Барон невольно подумал, что коллежский советник умеет потаенные мысли читать, а вслух сказал:
— Надеюсь, вы понимаете, что сведения, какими обладаете теперь, имеют гриф особой секретности?
— Конефно, — с поклоном ответил Ванзаров.
Фредериксу всегда нравились понятливые и дельные чиновники. Тем более, в империи их по пальцам сосчитаешь. А этот не выслуживается и не раболепствует, знает свою силу. Человек с достоинством. Даже легкий дефект в речи вполне мил. Такими людьми разумно дорожить…
— А где сейчас юноша… племянник Одоленского?

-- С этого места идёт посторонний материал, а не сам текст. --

-- ==== Sys2Proof/Laws/Codec.lean ====
section
/-! SUPPORT. The byte order of the codec in both directions, and that the frame of a page that exists is
well formed. -/

namespace Sys2Proof.Machine

open Sys2Proof.Config

/-- Four bytes put together again are the value they were taken from. -/
theorem ofBe32_be32 (v : Word) :
    ofBe32 (v.extractLsb' 24 8) (v.extractLsb' 16 8) (v.extractLsb' 8 8) (v.extractLsb' 0 8) = v := by
  apply BitVec.eq_of_toNat_eq
  simp only [ofBe32, BitVec.toNat_append, BitVec.extractLsb'_toNat, Nat.shiftRight_eq_div_pow]
  have := v.isLt
  rw [← Nat.shiftLeft_add_eq_or_of_lt (by omega), ← Nat.shiftLeft_add_eq_or_of_lt (by omega),
    ← Nat.shiftLeft_add_eq_or_of_lt (by omega)]
  simp only [Nat.shiftLeft_eq]
  omega

/-- The value of four big-endian bytes. -/
theorem ofBe32_toNat (a b c d : Byte) :
    (ofBe32 a b c d).toNat = a.toNat * 2 ^ 24 + b.toNat * 2 ^ 16 + c.toNat * 2 ^ 8 + d.toNat := by
  have := b.isLt
  have := c.isLt
  have := d.isLt
  simp only [ofBe32, BitVec.toNat_append]
  rw [← Nat.shiftLeft_add_eq_or_of_lt (by omega), ← Nat.shiftLeft_add_eq_or_of_lt (by omega),
    ← Nat.shiftLeft_add_eq_or_of_lt (by omega)]
  simp only [Nat.shiftLeft_eq]
  omega

/-- The bytes of the value of four bytes are those bytes. -/
theorem be32_ofBe32 (a b c d : Byte) : be32 (ofBe32 a b c d) = [a, b, c, d] := by
  have := a.isLt
  have := b.isLt
  have := c.isLt
  have := d.isLt
  simp only [be32, List.cons.injEq, and_true]
  refine ⟨?_, ?_, ?_, ?_⟩ <;> apply BitVec.eq_of_toNat_eq <;>
    rw [BitVec.extractLsb'_toNat, ofBe32_toNat, Nat.shiftRight_eq_div_pow] <;> omega

/-- A page address is the address of the page its upper bits number. -/
theorem pageAddress_of_aligned {addr : Word} (h : pageAligned addr = true) :
    pageAddress (addr.extractLsb' 7 25) = addr := by
  apply BitVec.eq_of_toNat_eq
  rw [pageAddress_toNat]
  simp only [pageAligned, cfg_pageSize, beq_iff_eq] at h
  simp only [BitVec.extractLsb'_toNat, Nat.shiftRight_eq_div_pow]
  have := addr.isLt
  omega

/-- The address and payload of a page that exists meet the operand checks. -/
theorem pagePayload_wellFormed {m : Memory} {len : Word} {i : PageIdx} {p : List Byte}
    (h : pagePayload m len i = some p) : (Instr.writePage (pageAddress i) p).wellFormed = true := by
  obtain ⟨h1, rfl⟩ := pagePayload_some h
  simp only [Instr.wellFormed, Bool.and_eq_true]
  constructor
  · simp [pageAligned, pageAddress_toNat]
  · simp only [payloadFits, Bool.and_eq_true, Bool.or_eq_true, beq_iff_eq, bne_iff_ne, ne_eq]
    refine ⟨padPage_length (by simp), ?_⟩
    by_cases h2 : pageAddress i = 0xFFFFFF80
    · right
      have h3 : i.toNat * 128 = 4294967168 := by rw [← pageAddress_toNat, h2]; rfl
      have := len.isLt
      rw [padPage, List.getD_eq_getElem?_getD, List.getElem?_append_right (by simp; omega),
        List.getElem?_replicate, if_pos (by simp; omega)]
      rfl
    · exact .inl h2

end Sys2Proof.Machine
end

— Его расчлененное тело находится в морге Императорской медико-хиругической академии.
— Достоверно?
— С точностью криминалистической экспертизы. Господином Лебедевым была проведена сверка с трупа с фотографией.
— Может быть, знаете, откуда… Ленский появился в Петербурге?
— Берс вывел его из клиники дуфевнобольных на Черной речке, в которой юнофа содержался под надзором.
Что и говорить, способности у этого чиновника прямо-таки сверхъестественные. Решено, следует взять под личное покровительство.
— Господин Ванзаров, сделано нужное дело! — сообщил барон таким тоном, каким посвящают в рыцари. — И заслужили награду. Завтра будете представлены государыне императрице, а затем мы подумаем, как найти вам лучшее применение.
Родион Георгиевич опять поклонился без тени раболепства:
— Благодарю, вафе высокопревосходительство. Я доволен своим положением. А в качестве награды позвольте просить об одном…
— Извольте.
— Мне нужно попасть в особую картотеку министерства.
— Любопытство замучило? — ласково спросил Фредерикс.
— Остались мелкие детали, которые требуют уточнения. Иной возможности нет.
— Когда желаете?
— Немедленно.
Пристально, ох как пристально посмотрел барон Фредерикс в глаза проворного чиновника, словно взвешивая, насколько можно доверять ему на самом деле. Наконец принял решение, крутанул ручку вызова станции и попросил барышню соединить с директором Департамента полиции.
Августа 9 дня, ближе к десяти вечера, приятная прохлада
Министерство внутренних дел, Набережная реки Фонтанки, 57
Гарин самолично встретил у дверей кабинета и выказал излишние знаки внимания, переходящие в холуйство. Все-таки, коллежский советник был его подчиненным, а не наоборот. Хватило одного телефонирования, чтобы чиновники поменялись ступеньками служебной лестницы. Вернее, Николай Павлович сам приложил усилия, чтобы на всякий случай спуститься ниже. Даже согнулся, провожая нового любимчика власти к заветной портьере.
За ней скрывалась гладкая, без ручки, дверь, оклеенная обоями в цвет стен. Ключ, хранившийся в кармане директора Департамента, вошел в замочную скважину и повернулся три раза.
Открылась крохотная комнатка, и не каморка, а чулан даже. Без окон, всегда темная и затхлая. Из мебели — шкафы-картотеки, рабочий столик с лампой и скрипучий стул. Ни сейфа, ни тайника. Николай Павлович предложил чувствовать себя как дома, сам же целомудренно удалился.